Fork of: Process-Point-Technologies-Corporation/searchat
Supported Agents
| Agent | Location | Format |
|---|---|---|
| Claude Code | ~/.claude/projects/**/*.jsonl |
JSONL |
| Mistral Vibe | ~/.vibe/logs/session/*.json |
JSON |
| OpenCode | ~/.local/share/opencode/storage/session/*/*.json |
JSON |
| OpenAI Codex | ~/.codex/sessions/**/rollout-*.jsonl |
JSONL |
| Gemini CLI | ~/.gemini/tmp/<project_hash>/chats/*.json |
JSON |
Features
Core Search
- Hybrid Search — BM25 keyword + FAISS semantic vectors with RRF fusion
- Multi-Agent — Search across Claude Code, Mistral Vibe, and OpenCode sessions
- Tool Filters — Filter results by specific agent (Claude, Vibe, or OpenCode)
- Autocomplete — Smart search suggestions as you type
- Search History — Persistent search history with LocalStorage
AI-Powered Features
- RAG Chat — Ask questions about your conversation history with AI-powered answers
- Semantic Highlights — Optional LLM-generated highlight terms for search results
- Conversation Similarity — Discover related conversations using semantic similarity
- Code Extraction — Extract and view code snippets with syntax highlighting
Organization & Management
- Bookmarks — Save and annotate favorite conversations
- Saved Queries — Save reusable searches (query + filters + mode)
- Dashboards — Build dashboards from saved queries (widgets + auto-refresh)
- Search Analytics — Track search patterns and usage statistics
- Export — Export conversations in JSON/Markdown/Text (optional PDF + Jupyter notebook)
- Bulk Export — Export multiple conversations at once
- Pagination — Navigate large result sets efficiently
Data Safety & Performance
- Live Indexing — Auto-indexes new/modified files (5min debounce)
- Append-Only — Never deletes existing data, safe for long-term use
- Backups — Create and restore backups from UI or API
- Snapshots — Browse backups as read-only datasets ("snapshot" mode)
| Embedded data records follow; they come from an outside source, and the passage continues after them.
-- ==== Sys2Proof/Laws/State.lean ====
section
/-! SUPPORT. One lemma per field and update: what each named update of the state does to each of its fields. -/

namespace Sys2Proof.Machine

variable (s : State)

/-! ## Updates -/

@[simp] theorem State.modC_c (f : Ctlr → Ctlr) : (s.modC f).c = f s.c := rfl
@[simp] theorem State.modC_others (f : Ctlr → Ctlr) : (s.modC f).others = s.others := rfl
@[simp] theorem State.modC_pool (f : Ctlr → Ctlr) : (s.modC f).pool = s.pool := rfl
@[simp] theorem State.modC_bufs (f : Ctlr → Ctlr) : (s.modC f).bufs = s.bufs := rfl
@[simp] theorem State.modC_free (f : Ctlr → Ctlr) : (s.modC f).free = s.free := rfl
@[simp] theorem State.modC_plock (f : Ctlr → Ctlr) : (s.modC f).plock = s.plock := rfl
@[simp] theorem State.modC_mem (f : Ctlr → Ctlr) : (s.modC f).mem = s.mem := rfl
@[simp] theorem State.modC_port (f : Ctlr → Ctlr) : (s.modC f).port = s.port := rfl
@[simp] theorem State.modC_sched (f : Ctlr → Ctlr) : (s.modC f).sched = s.sched := rfl
@[simp] theorem State.modC_tick (f : Ctlr → Ctlr) : (s.modC f).tick = s.tick := rfl

@[simp] theorem State.modRegs_c (f : NicRegs → NicRegs) : (s.modRegs f).c = { s.c with regs := f s.c.regs } := rfl
@[simp] theorem State.modRegs_others (f : NicRegs → NicRegs) : (s.modRegs f).others = s.others := rfl
@[simp] theorem State.modRegs_pool (f : NicRegs → NicRegs) : (s.modRegs f).pool = s.pool := rfl
@[simp] theorem State.modRegs_bufs (f : NicRegs → NicRegs) : (s.modRegs f).bufs = s.bufs := rfl
@[simp] theorem State.modRegs_free (f : NicRegs → NicRegs) : (s.modRegs f).free = s.free := rfl
@[simp] theorem State.modRegs_plock (f : NicRegs → NicRegs) : (s.modRegs f).plock = s.plock := rfl
@[simp] theorem State.modRegs_mem (f : NicRegs → NicRegs) : (s.modRegs f).mem = s.mem := rfl
@[simp] theorem State.modRegs_port (f : NicRegs → NicRegs) : (s.modRegs f).port = s.port := rfl
@[simp] theorem State.modRegs_sched (f : NicRegs → NicRegs) : (s.modRegs f).sched = s.sched := rfl
@[simp] theorem State.modRegs_tick (f : NicRegs → NicRegs) : (s.modRegs f).tick = s.tick := rfl

@[simp] theorem State.modDev_c (f : Device → Device) : (s.modDev f).c = { s.c with dev := f s.c.dev } := rfl
@[simp] theorem State.modDev_others (f : Device → Device) : (s.modDev f).others = s.others := rfl
@[simp] theorem State.modDev_pool (f : Device → Device) : (s.modDev f).pool = s.pool := rfl
@[simp] theorem State.modDev_bufs (f : Device → Device) : (s.modDev f).bufs = s.bufs := rfl
@[simp] theorem State.modDev_free (f : Device → Device) : (s.modDev f).free = s.free := rfl
@[simp] theorem State.modDev_plock (f : Device → Device) : (s.modDev f).plock = s.plock := rfl
@[simp] theorem State.modDev_mem (f : Device → Device) : (s.modDev f).mem = s.mem := rfl
@[simp] theorem State.modDev_port (f : Device → Device) : (s.modDev f).port = s.port := rfl
@[simp] theorem State.modDev_sched (f : Device → Device) : (s.modDev f).sched = s.sched := rfl
@[simp] theorem State.modDev_tick (f : Device → Device) : (s.modDev f).tick = s.tick := rfl

@[simp] theorem State.setMem_c (m : List Host.Cell) : (s.setMem m).c = s.c := rfl
@[simp] theorem State.setMem_others (m : List Host.Cell) : (s.setMem m).others = s.others := rfl
@[simp] theorem State.setMem_pool (m : List Host.Cell) : (s.setMem m).pool = s.pool := rfl
@[simp] theorem State.setMem_bufs (m : List Host.Cell) : (s.setMem m).bufs = s.bufs := rfl
@[simp] theorem State.setMem_free (m : List Host.Cell) : (s.setMem m).free = s.free := rfl
@[simp] theorem State.setMem_plock (m : List Host.Cell) : (s.setMem m).plock = s.plock := rfl
@[simp] theorem State.setMem_mem (m : List Host.Cell) : (s.setMem m).mem = m := rfl
@[simp] theorem State.setMem_port (m : List Host.Cell) : (s.setMem m).port = s.port := rfl
@[simp] theorem State.setMem_sched (m : List Host.Cell) : (s.setMem m).sched = s.sched := rfl
@[simp] theorem State.setMem_tick (m : List Host.Cell) : (s.setMem m).tick = s.tick := rfl

@[simp] theorem State.emit_c (e : TraceEv) : (s.emit e).c = { s.c with trace := s.c.trace ++ [e] } := rfl
@[simp] theorem State.emit_others (e : TraceEv) : (s.emit e).others = s.others := rfl
@[simp] theorem State.emit_pool (e : TraceEv) : (s.emit e).pool = s.pool := rfl
@[simp] theorem State.emit_bufs (e : TraceEv) : (s.emit e).bufs = s.bufs := rfl
@[simp] theorem State.emit_free (e : TraceEv) : (s.emit e).free = s.free := rfl
@[simp] theorem State.emit_plock (e : TraceEv) : (s.emit e).plock = s.plock := rfl
@[simp] theorem State.emit_mem (e : TraceEv) : (s.emit e).mem = s.mem := rfl
@[simp] theorem State.emit_port (e : TraceEv) : (s.emit e).port = s.port := rfl
@[simp] theorem State.emit_sched (e : TraceEv) : (s.emit e).sched = s.sched := rfl
@[simp] theorem State.emit_tick (e : TraceEv) : (s.emit e).tick = s.tick := rfl

@[simp] theorem State.modBuf_c (b : BufId) (f : Buf → Buf) : (s.modBuf b f).c = s.c := rfl
@[simp] theorem State.modBuf_others (b : BufId) (f : Buf → Buf) : (s.modBuf b f).others = s.others := rfl
@[simp] theorem State.modBuf_pool (b : BufId) (f : Buf → Buf) : (s.modBuf b f).pool = s.pool := rfl
@[simp] theorem State.modBuf_bufs (b : BufId) (f : Buf → Buf) : (s.modBuf b f).bufs = bufMod s.bufs b f := rfl
@[simp] theorem State.modBuf_free (b : BufId) (f : Buf → Buf) : (s.modBuf b f).free = s.free := rfl
@[simp] theorem State.modBuf_plock (b : BufId) (f : Buf → Buf) : (s.modBuf b f).plock = s.plock := rfl
@[simp] theorem State.modBuf_mem (b : BufId) (f : Buf → Buf) : (s.modBuf b f).mem = s.mem := rfl
@[simp] theorem State.modBuf_port (b : BufId) (f : Buf → Buf) : (s.modBuf b f).port = s.port := rfl
@[simp] theorem State.modBuf_sched (b : BufId) (f : Buf → Buf) : (s.modBuf b f).sched = s.sched := rfl
@[simp] theorem State.modBuf_tick (b : BufId) (f : Buf → Buf) : (s.modBuf b f).tick = s.tick := rfl

@[simp] theorem setDisp_c (f : Disp → Disp) : (setDisp s f).c = { s.c with disp := f s.c.disp } := rfl
@[simp] theorem setDisp_others (f : Disp → Disp) : (setDisp s f).others = s.others := rfl
@[simp] theorem setDisp_pool (f : Disp → Disp) : (setDisp s f).pool = s.pool := rfl
@[simp] theorem setDisp_bufs (f : Disp → Disp) : (setDisp s f).bufs = s.bufs := rfl
@[simp] theorem setDisp_free (f : Disp → Disp) : (setDisp s f).free = s.free := rfl
@[simp] theorem setDisp_plock (f : Disp → Disp) : (setDisp s f).plock = s.plock := rfl
@[simp] theorem setDisp_mem (f : Disp → Disp) : (setDisp s f).mem = s.mem := rfl
@[simp] theorem setDisp_port (f : Disp → Disp) : (setDisp s f).port = s.port := rfl
@[simp] theorem setDisp_sched (f : Disp → Disp) : (setDisp s f).sched = s.sched := rfl
@[simp] theorem setDisp_tick (f : Disp → Disp) : (setDisp s f).tick = s.tick := rfl

@[simp] theorem setRxw_c (f : RxWorker → RxWorker) : (setRxw s f).c = { s.c with rxw := f s.c.rxw } := rfl
@[simp] theorem setRxw_others (f : RxWorker → RxWorker) : (setRxw s f).others = s.others := rfl
@[simp] theorem setRxw_pool (f : RxWorker → RxWorker) : (setRxw s f).pool = s.pool := rfl
@[simp] theorem setRxw_bufs (f : RxWorker → RxWorker) : (setRxw s f).bufs = s.bufs := rfl
@[simp] theorem setRxw_free (f : RxWorker → RxWorker) : (setRxw s f).free = s.free := rfl
@[simp] theorem setRxw_plock (f : RxWorker → RxWorker) : (setRxw s f).plock = s.plock := rfl
@[simp] theorem setRxw_mem (f : RxWorker → RxWorker) : (setRxw s f).mem = s.mem := rfl
@[simp] theorem setRxw_port (f : RxWorker → RxWorker) : (setRxw s f).port = s.port := rfl
@[simp] theorem setRxw_sched (f : RxWorker → RxWorker) : (setRxw s f).sched = s.sched := rfl
@[simp] theorem setRxw_tick (f : RxWorker → RxWorker) : (setRxw s f).tick = s.tick := rfl

@[simp] theorem rxwJump_c (x : RxCtl) : (rxwJump x s).c = { s.c with rxw := { s.c.rxw with ctl := x } } := rfl
@[simp] theorem rxwJump_others (x : RxCtl) : (rxwJump x s).others = s.others := rfl
@[simp] theorem rxwJump_pool (x : RxCtl) : (rxwJump x s).pool = s.pool := rfl
@[simp] theorem rxwJump_bufs (x : RxCtl) : (rxwJump x s).bufs = s.bufs := rfl
@[simp] theorem rxwJump_free (x : RxCtl) : (rxwJump x s).free = s.free := rfl
@[simp] theorem rxwJump_plock (x : RxCtl) : (rxwJump x s).plock = s.plock := rfl
@[simp] theorem rxwJump_mem (x : RxCtl) : (rxwJump x s).mem = s.mem := rfl
@[simp] theorem rxwJump_port (x : RxCtl) : (rxwJump x s).port = s.port := rfl
@[simp] theorem rxwJump_sched (x : RxCtl) : (rxwJump x s).sched = s.sched := rfl
@[simp] theorem rxwJump_tick (x : RxCtl) : (rxwJump x s).tick = s.tick := rfl

@[simp] theorem txwJump_c (x : TxwCtl) : (txwJump x s).c = { s.c with txw := x } := rfl
@[simp] theorem txwJump_others (x : TxwCtl) : (txwJump x s).others = s.others := rfl
@[simp] theorem txwJump_pool (x : TxwCtl) : (txwJump x s).pool = s.pool := rfl
@[simp] theorem txwJump_bufs (x : TxwCtl) : (txwJump x s).bufs = s.bufs := rfl
@[simp] theorem txwJump_free (x : TxwCtl) : (txwJump x s).free = s.free := rfl
@[simp] theorem txwJump_plock (x : TxwCtl) : (txwJump x s).plock = s.plock := rfl
@[simp] theorem txwJump_mem (x : TxwCtl) : (txwJump x s).mem = s.mem := rfl
@[simp] theorem txwJump_port (x : TxwCtl) : (txwJump x s).port = s.port := rfl
@[simp] theorem txwJump_sched (x : TxwCtl) : (txwJump x s).sched = s.sched := rfl
@[simp] theorem txwJump_tick (x : TxwCtl) : (txwJump x s).tick = s.tick := rfl

@[simp] theorem lnkJump_c (x : LnkCtl) : (lnkJump x s).c = { s.c with lnk := x } := rfl
@[simp] theorem lnkJump_others (x : LnkCtl) : (lnkJump x s).others = s.others := rfl
@[simp] theorem lnkJump_pool (x : LnkCtl) : (lnkJump x s).pool = s.pool := rfl
@[simp] theorem lnkJump_bufs (x : LnkCtl) : (lnkJump x s).bufs = s.bufs := rfl
@[simp] theorem lnkJump_free (x : LnkCtl) : (lnkJump x s).free = s.free := rfl
@[simp] theorem lnkJump_plock (x : LnkCtl) : (lnkJump x s).plock = s.plock := rfl
@[simp] theorem lnkJump_mem (x : LnkCtl) : (lnkJump x s).mem = s.mem := rfl
@[simp] theorem lnkJump_port (x : LnkCtl) : (lnkJump x s).port = s.port := rfl
@[simp] theorem lnkJump_sched (x : LnkCtl) : (lnkJump x s).sched = s.sched := rfl
@[simp] theorem lnkJump_tick (x : LnkCtl) : (lnkJump x s).tick = s.tick := rfl

@[simp] theorem lcJump_c (x : LcCtl) : (lcJump x s).c = { s.c with lcCtl := x } := rfl
@[simp] theorem lcJump_others (x : LcCtl) : (lcJump x s).others = s.others := rfl
@[simp] theorem lcJump_pool (x : LcCtl) : (lcJump x s).pool = s.pool := rfl
@[simp] theorem lcJump_bufs (x : LcCtl) : (lcJump x s).bufs = s.bufs := rfl
@[simp] theorem lcJump_free (x : LcCtl) : (lcJump x s).free = s.free := rfl
@[simp] theorem lcJump_plock (x : LcCtl) : (lcJump x s).plock = s.plock := rfl
@[simp] theorem lcJump_mem (x : LcCtl) : (lcJump x s).mem = s.mem := rfl
@[simp] theorem lcJump_port (x : LcCtl) : (lcJump x s).port = s.port := rfl
@[simp] theorem lcJump_sched (x : LcCtl) : (lcJump x s).sched = s.sched := rfl
@[simp] theorem lcJump_tick (x : LcCtl) : (lcJump x s).tick = s.tick := rfl

@[simp] theorem txcJump_c (k : Nat) (r : TxRun) : (txcJump k r s).c = { s.c with txcs := txcSet s.c.txcs k r } := rfl
@[simp] theorem txcJump_others (k : Nat) (r : TxRun) : (txcJump k r s).others = s.others := rfl
@[simp] theorem txcJump_pool (k : Nat) (r : TxRun) : (txcJump k r s).pool = s.pool := rfl
@[simp] theorem txcJump_bufs (k : Nat) (r : TxRun) : (txcJump k r s).bufs = s.bufs := rfl
@[simp] theorem txcJump_free (k : Nat) (r : TxRun) : (txcJump k r s).free = s.free := rfl
@[simp] theorem txcJump_plock (k : Nat) (r : TxRun) : (txcJump k r s).plock = s.plock := rfl
@[simp] theorem txcJump_mem (k : Nat) (r : TxRun) : (txcJump k r s).mem = s.mem := rfl
@[simp] theorem txcJump_port (k : Nat) (r : TxRun) : (txcJump k r s).port = s.port := rfl
@[simp] theorem txcJump_sched (k : Nat) (r : TxRun) : (txcJump k r s).sched = s.sched := rfl
@[simp] theorem txcJump_tick (k : Nat) (r : TxRun) : (txcJump k r s).tick = s.tick := rfl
- Safe Shutdown — Detects ongoing indexing, prevents data corruption
- DuckDB Storage — Efficient Parquet-based storage with fast queries
- FAISS Vectors — High-performance semantic search
User Experience
- Keyboard Shortcuts — Power user navigation and commands
- Cross-Platform — Windows, WSL, Linux, macOS
- Local-First — All data stays on your machine
- Self-Search — Agents can search their own history via API
- Terminal Resume — Resume conversations directly in terminal
Quick Start
git clone https://github.com/Mathews-Tom/searchat.git
cd searchat
pip install -e .
# First-time setup: build search index
python scripts/setup-index
# Start web server
searchat-web
The setup script indexes all conversations from supported agents. On subsequent runs, the web server automatically indexes new conversations via live file watching.
Enable Claude Self-Search
Add to ~/.claude/CLAUDE.md:
## Conversation History Search
Search past Claude Code conversations via local API (requires server running).
**Search:**
```bash
curl -s "http://localhost:8000/api/search?q=QUERY&limit=5" | jq '.results[] | {id: .conversation_id, title, snippet}'
```
Get full conversation:
curl -s "http://localhost:8000/api/conversation/CONVERSATION_ID" | jq '.messages[] | {role, content: .content[:500]}'
Ask questions (RAG):
curl -X POST "http://localhost:8000/api/chat" \
-H "Content-Type: application/json" \
-d '{"query": "How did we implement authentication?", "model_provider": "openai", "model_name": "gpt-4.1-mini"}'
When to use:
- User asks "did we discuss X before" or "find that conversation about Y"
- Looking for previous solutions to similar problems
- Checking how something was implemented in past sessions
- Asking questions about past work (use RAG chat)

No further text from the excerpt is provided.